NONC FRANK AND TANTE JEANNE
When Dad opened his machine shop in Kaplan, his younger brother moved to Kaplan from Abbeville and went to work in the shop, too. He was my Nonc Frank and his wife was Tante Jeanne. (His name was really Francois Hughes Theriot and she was Jeanne d'Augereau.)
Not too many years ago, someone gave me a snapshot of Nonc Frank and Tante Jeanne, sitting on the kitchen step of their house in Kaplan, with their twin girls, May and Mabel, and their little dog that they called "Black Bear." That was when I learned that both Frank and Jeanne had twin siblings who had died. I didn't even know that Grandma had ever had a set of twins! And that means that she had 13 children instead of 12! You'd have to have known "Lil' Grandma" to know how amazing that was. She was not even five feet tall, and I am sure she never weighed more than 90 pounds in all of her life.
Nonc Frank and Tante Jeanne were living in a little yellow rent house about two blocks from where we lived when Jerry was born. I was sent over to stay with Tante Jeanne when Mom was in labor, so I would not get in the way. I was told only that my mother was sick and I had to stay with Tante Jeanne until she felt better. Imagine my surprise when Tante Jeanne told me I had a baby brother and could go home now!
Eventually, Nonc Frank acquired a big corner lot near the west town limits, and he built what seemed to me a spacious house for his family. My Dad helped him and on the same lot, they built a small cottage for Grandma and Aunt Marie. (Aunt Marie was disabled. Although she was born a normal child, she'd had what was then called "a three-day fever" which crippled her in mind and body. I think now that probably what she'd had was meningitis.) I remember Aunt Marie's beautiful crystal blue eyes, which I was told she "got from her daddy." Aunt Marie became a much larger woman than her mother, but Grandma took care of her until she was about 35 years old. When the little mother couldn't handle her any more, Marie was institutionalized. She died in 1944, while I was living in California with my sailor husband. Dad wrote me about her death three months later. I guess he didn't realize how much I cared about this aunt with the mind of a little child and the the beautiful blue eyes.

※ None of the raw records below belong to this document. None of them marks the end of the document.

/-- RING_CREATE (R328): BAD_RING before HOST_BAD_FIELD. -/
def State.ringCreate (s : State) (f : InFlight) : State :=
  let d := f.desc
  let n := recNat d 8 2
  let isCq := recBits d 10 1 0 0 == 1
  let log2 := recNat d 11 1
  let fid := recNat d 12 1
  let stby := recNat d 13 1
  let base := recNat d 16 8
  if s.createBad isCq n fid stby (recNat d 14 2) then s.finish f 0x83 []
  else if log2 < 4 ∨ (if isCq then 16 else 15) < log2 ∨ base % 4096 ≠ 0 then s.finish f 0x85 []
  else if isCq then
    (s.makeCq n log2 (recBits d 26 1 0 0) fid stby base
      { vec := recNat d 14 2, stbyVec := recNat d 24 2, irqEn := recBits d 26 1 1 1 == 1, coalCount := recNat d 27 1, coalTime := recNat d 28 2 }).finish f 0x80 []
  else (s.makeSq n (recNat d 14 2) log2 fid stby base (recBits d 26 1 0 0)).finish f 0x80 []

/-- RING_CREATE (R328). -/
def execRingCreate (sq : RingNo) (s : State) : Host.Outcome State Fault Refusal := .next (s.ringCmd sq.toNat 0x10 State.ringCreate)

/-- Whether a CQ is some function's error CQ (R316). -/
def State.isErrCq (s : State) (n : Nat) : Bool :=
  ((List.range 4).map pfFid ++ s.host.fns.map (·.1)).any fun fid => s.errCq fid == some n

/-- An SQ, or a CQ, is no longer valid. -/
def State.dropSq (s : State) (n : Nat) : State :=
  (s.setReg (fHOST_SQ_STATE_HI_VALID n).off 0).setHost { s.host with sqs := adel s.host.sqs n }
def State.dropCq (s : State) (n : Nat) : State :=
  (s.setReg (fHOST_CQ_STATE_HI_VALID n).off 0).setHost { s.host with cqs := adel s.host.cqs n }

/-- RING_DESTROY (R329). -/
def State.ringDestroy (s : State) (f : InFlight) : State :=
  let n := recNat f.desc 8 2
  if n < 8 ∨ 32768 ≤ n then s.finish f 0x83 []
  else if recBits f.desc 10 1 0 0 = 1 then
    if !s.cqValid n then s.finish f 0x83 []
    else if ((s.host.sqs.map (·.1)).any fun m => s.sqValid m && s.getF (fHOST_SQ_STATE_HI_CQ m) == n) || s.isErrCq n || s.cqHolds n then s.finish f 0x84 []
    else (s.dropCq n).finish f 0x80 []
  else if !s.sqValid n then s.finish f 0x83 []
  else
    let s1 := s.setSq n { s.sq n with destroying := true }
    if s1.host.flights.any (·.sq == n) then s1.startFlight f n 0 else (s1.dropSq n).finish f 0x80 []

/-- RING_DESTROY (R329). -/
def execRingDestroy (sq : RingNo) (s : State) : Host.Outcome State Fault Refusal := .next (s.ringCmd sq.toNat 0x11 State.ringDestroy)

/-- RING_DESTROY_DONE (R329): the SQ's last fetched descriptor has posted its final completion. -/
def execRingDestroyDone (ring : RingNo) (s : State) : Host.Outcome State Fault Refusal :=
  .next (match s.host.flights.find? fun f => f.opcode == 0x11 && f.stage == .started && f.a == ring.toNat with
    | some f => if s.host.flights.any (·.sq == ring.toNat) then s else (s.dropSq ring.toNat).finish f 0x80 []
    | none => s)

/-! ### Moving rings (R339, R340) -/

/-- A CQ moves: HEAD read through the new function, records beyond it written again, waiting ones posted, one interrupt when any lies beyond HEAD. -/
def State.moveCq (s : State) (n : Nat) (toStby : Bool) (head : Option Nat) : State :=
  let l := s.fidLink (s.cqFid n)
  let s1 := s.setF (fHOST_CQ_STATE_HI_ON_STBY n) toStby.toNat
  let fid := s1.cqFid n
  let c := s1.cq n
  let h := head.getD c.head
  let used := (s1.getF (fHOST_CQ_STATE_LO_POSTED n) + 2 ^ 32 - h) % 2 ^ 32
  let keep := c.live.drop (c.live.length - min used c.live.length)
  let s2 := s1.setCq n { c with head := h, live := keep, irqEn := false }
  let s3 := keep.foldl (fun st e => st.emit (.hostWrite fid (c.base + e.1 % st.cqSize n * st.cqEntry n) e.2)) s2
  let s4 := s3.drainCq s3.host.pending.length n
  let s5 := s4.setCq n { s4.cq n with irqEn := c.irqEn, since := 0, irqNow := false }
  let s6 := if c.irqEn && s5.getF (fHOST_CQ_STATE_LO_POSTED n) != h then s5.sendVector fid (s5.cqVec n) else s5
  (s6.bumpSat (fHOST_LINK_FAILS l)).hostRec 1 n l fid

/-- An SQ moves: TAIL is read through the new function and fetching goes on; FETCHED stands. -/
def State.moveSq (s : State) (n : Nat) (toStby : Bool) (tail : Option Nat) : State :=
  let l := s.fidLink (s.sqFid n)
  let s1 := s.setF (fHOST_SQ_STATE_HI_ON_STBY n) toStby.toNat
  let fid := s1.sqFid n
  let s2 := (s1.bumpSat (fHOST_LINK_FAILS l)).hostRec 1 n l fid
  match tail with
  | some t => s2.sqTail n t
  | none => s2.setSq n { s2.sq n with wantRead := true }

/-- RING_MOVE (R340): BAD_RING when the function named is none or its link is not up. A ring that is there already stays. -/
def State.ringMove (s : State) (ptr : Word) (f : InFlight) : State :=
  let n := recNat f.desc 8 2
  let isCq := recBits f.desc 10 1 0 0 == 1
  let toStby := recBits f.desc 11 1 0 0 == 1
  let valid := if isCq then s.cqValid n else s.sqValid n
  let stby := if isCq then (s.cq n).stby else (s.sq n).stby
  let prim := if isCq then s.getF (fHOST_CQ_STATE_HI_FID n) else s.getF (fHOST_SQ_STATE_HI_FID n)
  let on := if isCq then s.isSet (fHOST_CQ_STATE_HI_ON_STBY n) else s.isSet (fHOST_SQ_STATE_HI_ON_STBY n)
  let target := if toStby then stby else prim
  if n < 8 ∨ 32768 ≤ n ∨ !valid ∨ stby = 0xFF ∨ !s.isSet (fHOST_LINK_UP (s.fidLink target)) then s.finish f 0x83 []
  else if on = toStby then s.finish f 0x80 []
  else (if isCq then s.moveCq n toStby (some ptr.toNat) else s.moveSq n toStby (some ptr.toNat)).finish f 0x80 []

/-- RING_MOVE (R340): `ptr` is what the read of HEAD or TAIL through the new function returns. -/
def execRingMove (sq : RingNo) (ptr : Word) (s : State) : Host.Outcome State Fault Refusal :=
  .next (s.ringCmd sq.toNat 0x12 fun st f => st.ringMove ptr f)

/-- What reads of HEAD and TAIL return during a failover: ring, whether it is a CQ, value. -/
abbrev RingPtrs := List (RingNo × Bool × Word)

/-- The value read for a ring. -/
def ptrOf (ps : RingPtrs) (n : Nat) (isCq : Bool) : Option Nat := (ps.find? fun p => p.1.toNat == n && p.2.1 == isCq).map (·.2.2.toNat)

/-- Whether a ring's standby is to be taken: it has one and is on its primary. -/
def State.mayFailOver (s : State) (n : Nat) (isCq : Bool) : Bool :=
  if isCq then (s.cq n).stby != 0xFF && !s.isSet (fHOST_CQ_STATE_HI_ON_STBY n) else (s.sq n).stby != 0xFF && !s.isSet (fHOST_SQ_STATE_HI_ON_STBY n)

/-- Disable a ring (R335). -/
def State.disableSq (s : State) (n : Nat) : State := s.setF (fHOST_SQ_STATE_HI_DISABLED n) 1
def State.disableCq (s : State) (n : Nat) : State := s.setF (fHOST_CQ_STATE_HI_DISABLED n) 1

/-- One ring of a failed link: it moves to its standby, or is disabled when `off` says so. -/
def State.failRing (s : State) (l : Nat) (off : Bool) (ps : RingPtrs) (n : Nat) : State :=
  let s1 := if s.cqValid n && s.fidLink (s.cqFid n) == l then
      (if s.mayFailOver n true then s.moveCq n true (ptrOf ps n true) else if off then s.disableCq n else s) else s
  if s1.sqValid n && s1.fidLink (s1.sqFid n) == l then
    (if s1.mayFailOver n false then s1.moveSq n true (ptrOf ps n false) else if off then s1.disableSq n else s1)
  else s1

/-- A link has failed (R338, R339): its rings move in ascending number; a failure that moves none is counted too. -/
def State.linkFail (s : State) (l : Nat) (off : Bool) (ps : RingPtrs) : State :=
  let moves := s.ringNos.any fun n =>
    (s.cqValid n && s.fidLink (s.cqFid n) == l && s.mayFailOver n true) || (s.sqValid n && s.fidLink (s.sqFid n) == l && s.mayFailOver n false)
  let s1 := s.setLink l { s.link l with failed := true }
  let s2 := if moves then s1 else s1.bumpSat (fHOST_LINK_FAILS l)
  s2.ringNos.foldl (fun st n => st.failRing l off ps n) s2

/-- Inactivity that counts as a failure, in nanoseconds (R342). -/
def State.failNs (s : State) : Nat := 100000 * (max (s.getF fHOST_CFG_FAIL_100US) 1)

/-- HOST_LINK_FAIL (R338): inactivity for FAIL_100US, or a ring read that failed (`readFailed`). PERST_N and IDE losses have commands of their own. -/
def execHostLinkFail (link : LinkIx) (readFailed : Bool) (ptrs : List (RingNo × Bool × Word)) (s : State) : Host.Outcome State Fault Refusal :=
  .next (
    let l := link.val
    let idle := !s.isSet (fHOST_LINK_UP l) && decide ((s.link l).downAt + s.failNs ≤ s.time.nowNs)
    if (s.link l).failed || !(readFailed && s.isSet (fHOST_LINK_UP l) || idle) then s else s.linkFail l false ptrs)

/-! ### Links (R283–R285, R335, R342) -/

/-- TOP.READY.HOST as the links stand (R606). -/
def State.showHostReady (s : State) : State :=
  s.setF fTOP_READY_HOST ((if s.isSet (fHOST_LINK_UP 0) || s.isSet (fHOST_LINK_UP 1) then 1 else 0) + (if s.isSet (fHOST_LINK_UP 2) || s.isSet (fHOST_LINK_UP 3) then 2 else 0))

/-- HOST_LINK_UP (R606): speed 1–6, width, and the AtomicOp Requester Enable that the host gives the link's PF (R323). -/
def execHostLinkUp (link : LinkIx) (speed : Fin 7) (width : Fin 17) (atomics : Bool) (s : State) : Host.Outcome State Fault Refusal :=
  .next (
    let l := link.val
    let pf := (l / 2) * 128 + l % 2
    if s.perst (l / 2) || s.boot.ioDead || !s.fidNames pf || speed.val = 0 || width.val = 0 then s
    else
      let s1 := ((s.setF (fHOST_LINK_UP l) 1).setF (fHOST_LINK_SPEED l) speed.val).setF (fHOST_LINK_WIDTH l) width.val
      let s2 := (s1.setF (fHOST_LINK_SUMMARY l) atomics.toNat).setFn pf { s1.fn pf with atomicEn := atomics }
      (s2.setLink l { s2.link l with failed := false }).showHostReady)
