-- ==== Sys2Proof/Machine/PortOps.lean ====
section
/-! DEFINITION. The shared operations on optical ports and sub-ports: their states and registers (R376, R390), identity records (R370–R374), lanes and widths (R363–R368), line
keys (R704–R706), and what makes a sub-port available (R375, R403, R410, R416). -/

namespace Sys2Proof.Machine

open Sys2Proof

/-! ### Access -/

/-- A port, and a sub-port. -/
def State.port (s : State) (p : Nat) : PortSt := (aget s.ports p).getD {}
def State.modPort (s : State) (p : Nat) (f : PortSt → PortSt) : State := { s with ports := aput s.ports p (f (s.port p)) }
def State.sub (s : State) (p q : Nat) : SubPort := (aget s.subs (p * 16 + q)).getD {}
def State.setSub (s : State) (p q : Nat) (u : SubPort) : State := { s with subs := aput s.subs (p * 16 + q) u }
def State.modSub (s : State) (p q : Nat) (f : SubPort → SubPort) : State := s.setSub p q (f (s.sub p q))

/-- The sub-ports of a port: sublinks 0–15 of a split one, else 0 alone. -/
def State.subsOf (s : State) (p : Nat) : List Nat := if (s.port p).split then List.range 16 else [0]

/-- Whether (p, q) names a sub-port of the mode in force. -/
def State.subNamed (s : State) (p q : Nat) : Bool := decide (p < 34) && (s.subsOf p).contains q

/-- ACTIVE or DEGRADED. -/
def SubPort.up (u : SubPort) : Bool := u.state == 4 || u.state == 5

/-- The number under which tables and schedules know a port: a spare that substitutes answers for the port it replaces (R369, R402, R413). -/
def State.roleOf (s : State) (p : Nat) : Nat := if s.isSet (fLNK_STATUS_SUBST p) then s.getF (fLNK_STATUS_ALIAS p) else p

/-- The port that carries the traffic of a numbered port. -/
def State.physPort (s : State) (x : Nat) : Nat :=
  match [32, 33].find? fun p => s.isSet (fLNK_STATUS_SUBST p) && s.getF (fLNK_STATUS_ALIAS p) == x with
  | some p => p
  | none => x

/-- The type of a port: 0 TRAY, 1 GROUP, 2 GLOBAL, 3 NONE (R402). -/
def State.portType (s : State) (p : Nat) : Nat := s.getF (fRTE_PORT_CFG_TYPE (s.roleOf p))

/-- Widths by the code of WIDTH_MAX. -/
def widthOf (code : Nat) : Nat := 16 / 2 ^ code
def widthCode (w : Nat) : Nat := if w = 16 then 0 else if w = 8 then 1 else if w = 4 then 2 else 3

/-! ### Registers (R390) -/

/-- The registers of a sub-port as its state makes them, with the port's bit of TOP.READY_LNK (R606). -/
def State.showSub (s : State) (p q : Nat) : State :=
  let u := s.sub p q
  let id := recNat u.peer 0 3 % 2 ^ 21
  let s1 := if (s.port p).split then
      (((s.setF (fLNK_SUB_STATE p q) u.state).setF (fLNK_SUB_DEGRADED_CAPS p q) u.degCaps.toNat).setF (fLNK_SUB_PEER_ID p q) id).setF
        (fLNK_SUB_CAUSE_FAIL_CAUSE p q) u.cause
    else s
  let s2 := if q = 0 then
      let s3 := (((((s1.setF (fLNK_STATUS_STATE p) u.state).setF (fLNK_STATUS_SWING p) u.swing.isSome.toNat).setF (fLNK_STATUS_DEGRADED_CAPS p) u.degCaps.toNat).setF
        (fLNK_STATUS_FAIL_CAUSE p) u.cause).setF (fLNK_STATUS_FAILS_IN_ROW p) (min u.failsInRow 15)).setF (fLNK_STATUS_WIDTH p) (widthCode u.width)
      ((((s3.setF (fLNK_PEER_PEER_PORT p) (recBits u.peer 6 1 5 0)).setF (fLNK_PEER_PEER_ID p) id).setF (fLNK_PEER_CAPS_CAPS p) (recNat u.peer 8 4)).setF
        (fLNK_RTT_RTT_NS p) u.rtt).setF (fLNK_RTT_HOLD_NS p) u.hold
    else s1
  let ready := ((s2.subsOf p).any fun k => (s2.sub p k).up).toNat
  if p < 32 then s2.setF fTOP_READY_LNK_LO_PORTS (putBits (s2.getF fTOP_READY_LNK_LO_PORTS) p p ready)
  else s2.setF fTOP_READY_LNK_HI_PORTS (putBits (s2.getF fTOP_READY_LNK_HI_PORTS) (p - 32) (p - 32) ready)
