/-- A codeword that failed: it and every later DATA codeword are discarded until its REPLAY, and NAK goes out in the next two (R358). -/
def State.failWord (s : State) (p q n : Nat) : State :=
  s.modSub p q fun u => if u.up && u.await.isNone then { u with await := some (n, s.time.nowNs), nakDue := 2 } else u

/-- A CONTROL payload: kept for the port, or discarded and counted when R356 has no such codeword (R357). -/
def State.takeCtl (s : State) (p q v : Nat) : State :=
  let bs := leBytes 319 v
  match ctlLen (v % 256) with
  | some k => if (bs.drop k).all (· == 0) then s.modSub p q fun u => { u with ctlIn := u.ctlIn ++ [bs.take k] }
    else s.modSub p q fun u => { u with badCtl := u.badCtl ++ [s.time.nowNs] }
  | none => s.modSub p q fun u => { u with badCtl := u.badCtl ++ [s.time.nowNs] }

/-- What came of a lane: no light, a word that failed, or whether it is CONTROL, its bits and the symbols corrected. -/
abbrev RxWord := Option (Option (Bool × Nat × Nat))

/-- The words that came on the lanes of a sub-port, 272 symbols each (R354). -/
def rxWords (no : Nat) (lanes : List (Option (List (BitVec 10)))) : List RxWord := lanes.map fun l => l.map fun w => decodeWord no (w.map (·.toNat))

/-- The words that checked. -/
def rxGot (words : List RxWord) : List (Bool × Nat × Nat) := words.filterMap fun w => w.getD none

/-- Corrections, failures and light of received words, noted. -/
def State.rxCount (s : State) (p q : Nat) (words : List RxWord) : State :=
  let s0 := if words.any (·.isSome) then (s.modPort p fun v => { v with anyLight := s.time.nowNs }).modSub p q fun u => { u with seenAt := s.time.nowNs } else s
  let s1 := (s0.bumpSat (fLNK_FEC_CORRECTED p) (sumNat ((rxGot words).map (·.2.2)))).bumpSat (fLNK_UNCORR_FAILED p) (words.filter fun w => w == some none).length
  if (rxGot words).isEmpty then s1 else s1.modSub p q fun u => { u with lightAt := s.time.nowNs }

/-- The channels on which TRAIN came. -/
def SubPort.trainMask (u : SubPort) (words : List RxWord) : Nat :=
  (List.range words.length).foldl (fun a i => match (words[i]?).getD none with
    | some (some g) => if g.1 ∧ g.2.1 % 256 = 3 then a + 2 ^ (u.rxMap.getD i i) else a
    | _ => a) 0

/-- A sub-port that receives codeword n: a lane map the peer announced holds from its number. -/
def SubPort.readyRx (u : SubPort) (n : Nat) : SubPort := match u.rxNext with
  | some m => if m.1 ≤ n then { u with rxMap := m.2, rxNext := none } else u
  | none => u

/-- The lanes of a CONTROL codeword are compared when it is IDENT: whether they carry different records (R374). -/
def SubPort.noteLanes (u : SubPort) (got : List (Bool × Nat × Nat)) : SubPort :=
  let ids := (got.filter fun g => g.1 && g.2.1 % 256 == 9).map (·.2.1)
  if ids.isEmpty then u else { u with mixed := ids.any fun v => v != ids.headD 0 }

/-- The payload of a DATA codeword over the lanes of a width. -/
def rxPayload (got : List (Bool × Nat × Nat)) (width : Nat) : Nat :=
  (List.range width).foldl (fun a i => a + ((got[i]?.map (·.2.1)).getD 0) <<< (2550 * i)) 0

/-- CODEWORD_RECEIVE (R354): codeword n of a sub-port, the 272 symbols of each lane in lane order, none where no light arrives. -/
def execCodewordReceive (port : Port) (sub : Sub) (n : DWord) (lanes : List (Option (List (BitVec 10)))) (s : State) : Host.Outcome State Fault Refusal :=
  let p := port.val
  let q := sub.val
  let no := n.toNat
  let words := rxWords no lanes
  let got := rxGot words
  .next (if !s.subNamed p q || (s.sub p q).state == 0 then s
  else
    let s2 := (s.modSub p q fun u => u.readyRx no).rxCount p q words
    match got.find? (·.1) with
    | some c => (s2.modSub p q fun u => { u.noteLanes got with trainSeen := u.trainSeen ||| (s.sub p q).trainMask words }).takeCtl p q c.2.1
    | none =>
      let u := s2.sub p q
      if got.length < u.width then (if words.any (·.isSome) then s2.failWord p q no else s2)
      else
        let bits := 2550 * u.width
        let v := rxPayload got u.width
        match u.keyAt no with
        | none => s2.takeData p q no v bits
        | some k => match openPayload k (!u.lower) no bits v with
          | some t => s2.takeData p q no t bits
          | none => (s2.bumpSat (fSEC_CRYPT1_TAG_FAIL p)).failWord p q no)
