/-! ### TIME_CONTROL (R563) -/

/-- SOURCE. -/
def State.tcSource (s : State) (f : InFlight) : State :=
  let d := f.desc
  let bad (i : Nat) : Bool := recNat d i 1 == 3 || decide (34 ≤ recNat d (i + 1) 1) || (recNat d (i + 2) 1 != 0xFF && decide (16 ≤ recNat d (i + 2) 1))
  let h := recNat d 15 1
  if bad 9 || bad 12 || h = 0 || decide (60 < h) then s.finish f 0xC1 []
  else
    let s1 := ((s.setF fTIME_SOURCE_PRI_KIND (recNat d 9 1)).setF fTIME_SOURCE_PRI_PORT (recNat d 10 1)).setF fTIME_SOURCE_PRI_SUB (recNat d 11 1 % 16)
    let s2 := ((s1.setF fTIME_SOURCE_SEC_KIND (recNat d 12 1)).setF fTIME_SOURCE_SEC_PORT (recNat d 13 1)).setF fTIME_SOURCE_SEC_SUB (recNat d 14 1 % 16)
    ((s2.setF fTIME_SOURCE_HOLDOVER_S h).setSteer { s.steer with good := 0, ppsThetas := [] }).sourceCheck.finish f 0xC0 []

/-- SOURCE (R563). -/
def execSource (sq : RingNo) (s : State) : Host.Outcome State Fault Refusal := .next (s.ringAction sq.toNat 0x6D 8 0 4 0xC1 State.tcSource)

/-- A sub-port in IDENT, ACTIVE or DEGRADED. -/
def State.portsUp (s : State) : Bool := s.subs.any fun e => s.subNamed (e.1 / 16) (e.1 % 16) && (e.2.state == 3 || e.2.up)

/-- Every port's line keys discarded (R706). -/
def State.dropAllKeys (s : State) : State := (List.range 34).foldl (fun st p => (List.range 16).foldl (fun a q => a.dropKeys p q) st) s

/-- STEP (R538): the count moves by the signed offset, in one update; line keys go (R706). -/
def State.tcStep (s : State) (f : InFlight) : State :=
  if !s.ftSet then s.finish f 0xC3 []
  else if s.portsUp then s.finish f 0xC2 []
  else
    let t := (s.time.ft + recNat f.desc 16 8) % 2 ^ 64
    ((((({ s with time := { s.time with ft := t } }).setSteer { s.steer with ppsThetas := [] }).dropAllKeys).setTimeState 1).setF fTIME_STATUS_TIME_FAR 0).finish f 0xC0 []

/-- STEP (R538). -/
def execStep (sq : RingNo) (s : State) : Host.Outcome State Fault Refusal := .next (s.ringAction sq.toNat 0x6D 8 1 4 0xC1 State.tcStep)

/-- ASYM (R540). -/
def State.tcAsym (s : State) (f : InFlight) : State :=
  let p := recNat f.desc 9 1
  if 34 ≤ p then s.finish f 0xC1 [] else (s.setF (fTIME_PORT_ASYM_ASYM p) (recNat f.desc 10 2)).finish f 0xC0 []

/-- ASYM (R540). -/
def execAsym (sq : RingNo) (s : State) : Host.Outcome State Fault Refusal := .next (s.ringAction sq.toNat 0x6D 8 2 4 0xC1 State.tcAsym)

/-- PAUSE (R563): one PAUSE on the sub-ports named. -/
def State.tcPause (s : State) (f : InFlight) : State :=
  let d := f.desc
  let p := recNat d 9 1
  let b := recNat d 10 1
  if 34 ≤ p ∨ (b ≠ 0xFF ∧ 16 ≤ b) ∨ 64 ≤ recNat d 11 1 then s.finish f 0xC1 []
  else (s.sendPauses p b (recNat d 11 1) (recNat d 12 2)).finish f 0xC0 []

/-- PAUSE (R563). -/
def execPause (sq : RingNo) (s : State) : Host.Outcome State Fault Refusal := .next (s.ringAction sq.toNat 0x6D 8 3 4 0xC1 State.tcPause)

end Sys2Proof.Machine
end

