/-- What the walks of R213 for positions 0 to n − 1 of a layer read of the page tables. -/
def State.walkRuns (s : State) (k : KvLay) (root layer n : Nat) : List (Nat × Nat) := (List.range (ceilDiv n k.page)).flatMap fun i =>
  let vpn := k.vpn layer (i * k.page)
  let a := root + vpn / 4096 % 4096 * 4
  let e1 := s.ldNat a 4
  (a, 4) :: (if e1 / 2 ^ 31 = 0 then [] else [(16384 * (e1 % 2 ^ 26) + vpn % 4096 * 4, 4)])

/-- The fault of a walk that reaches what a station may not address, or a span not ready (R237, R239, log entry 71). -/
def State.walkFault (s : State) (x : OpCtx) (k : KvLay) (n : Nat) : Option (Nat × Nat) :=
  if s.kvOver x k n then none else s.addrCheck (s.walkRuns k (s.ptRoot x) k.layer (s.committedLen x + n))

/-- Whether N new tokens find a limit of R216, or the pages of the layer. -/
def State.kvReach (s : State) (x : OpCtx) (k : KvLay) (n : Nat) : Nat ⊕ Array Nat :=
  let l := s.committedLen x
  if s.kvOver x k n then .inl 0x22
  else match s.kvPages k (s.ptRoot x) k.layer (l + n) with
    | none => .inl 0x23
    | some ps => .inr ps.toArray

/-- Write the new K and V rows of a head to positions L to L + N − 1 (R217). -/
def State.kvAppend (s : State) (x : OpCtx) (k : KvLay) (pages : Array Nat) (h n : Nat) (kvTile : Tile) : State :=
  let l := s.committedLen x
  let vals := ((s.openTile kvTile).values 8).toArray
  let pick := Config.free s.freeCtr
  let s1 := (List.range (2 * n)).foldl (fun st i =>
    let kv := i / n
    let t := l + i % n
    let a := k.rowAddr pages h kv t
    let bs := kvEncode k.fmt (s.kvTable k h kv) pick (vals.getD i [])
    (st.access a k.rowBytes true true).st a bs kvTile.poison) s
  (s1.setStagedLen x (l + n)).drew

/-- The formats of Q and new-KV tiles (R211). -/
def kvFormat (f : Nat) : Bool := [1, 2, 3, 4, 5].contains f

/-- The codebook tables of a layout, where it has them (R217). -/
def KvLay.tableRuns (k : KvLay) : List (Nat × Nat) := if k.fmt = 3 then [(k.cb, k.heads * 32)] else []

/-- The runs of memory an append or an attention of n positions reaches in pages. -/
def pageRuns (pages : Array Nat) : List (Nat × Nat) := pages.toList.map fun p => (p, 16384)

/-! ### ATTEND (R217–R220) -/

/-- Whether an ATTEND op keeps R210, R212 and R214. -/
def attendOk (x : OpCtx) : Bool :=
  let op := x.op
  opPerStream op && opInA op != noQ && opInB op != noQ && opOut op != noQ && (kvLay op).ok op 0 && decide (1 ≤ opF op 1 8 3) && decide (opF op 1 8 3 ≤ 3) &&
    opF op 0 1 0 == 0 && opF op 1 2 0 == 0 && opF op 2 19 0 == 0

/-- Whether a tree tile of N columns keeps R220. -/
def treeOk (t : Tile) (n : Nat) : Bool :=
  t.format == 0x0B && t.rows == 2 && t.layout == 0 && decide (t.cols ≤ 64) && t.cols == n &&
    (let m := t.ints
     let par := (m.getD 0 []).toArray
     let tok := (m.getD 1 []).toArray
     par.getD 0 0 == -1 && (List.range n).all fun i =>
       i == 0 || (decide (0 ≤ par.getD i 0) && decide (par.getD i 0 < i) && decide (0 ≤ tok.getD i 0) && decide (tok.getD i 0 ≤ 1048575)))

/-- The parents of the nodes: of a tree tile, or of a chain (R218). -/
def parentsOf (tree : Option Tile) (n : Nat) : Array Int := match tree with
  | some t => ((t.ints).getD 0 []).toArray
  | none => ((List.range n).map fun (i : Nat) => (i : Int) - 1).toArray

/-- Whether node m is node n or an ancestor of it. `fuel` bounds the walk. -/
def isAncestor (par : Array Int) (m : Nat) : Nat → Int → Bool
  | 0, _ => false
  | f + 1, n => if n < 0 then false else if n = m then true else isAncestor par m f (par.getD n.toNat (-1))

Mom and Jerry and I spent a lot of time in Tante Jeanne's kitchen. We'd go over to spend the afternoon and Mom would make fried doughnuts or she and Tante Jeanne would bake blackberry tarts or make fig preserve cake. And all the time, Tante Jeanne talked and talked! That was the talkingest lady! (I think the expression "vaccinated with a phonograph needle" may have originated with Tante Jeanne.)
Do you remember hearing about the country singer Jimmy Rodgers? Tante Jeanne had every record he ever made, I think. She would crank up her little phonograph and sit in her rocker with her head tilted back and a smile on her face and play his music all day long. (She would have loved Hank Snow, too.) Mom used to say that the only time Jeanne was not talking was when she was listening to Jimmy yodel.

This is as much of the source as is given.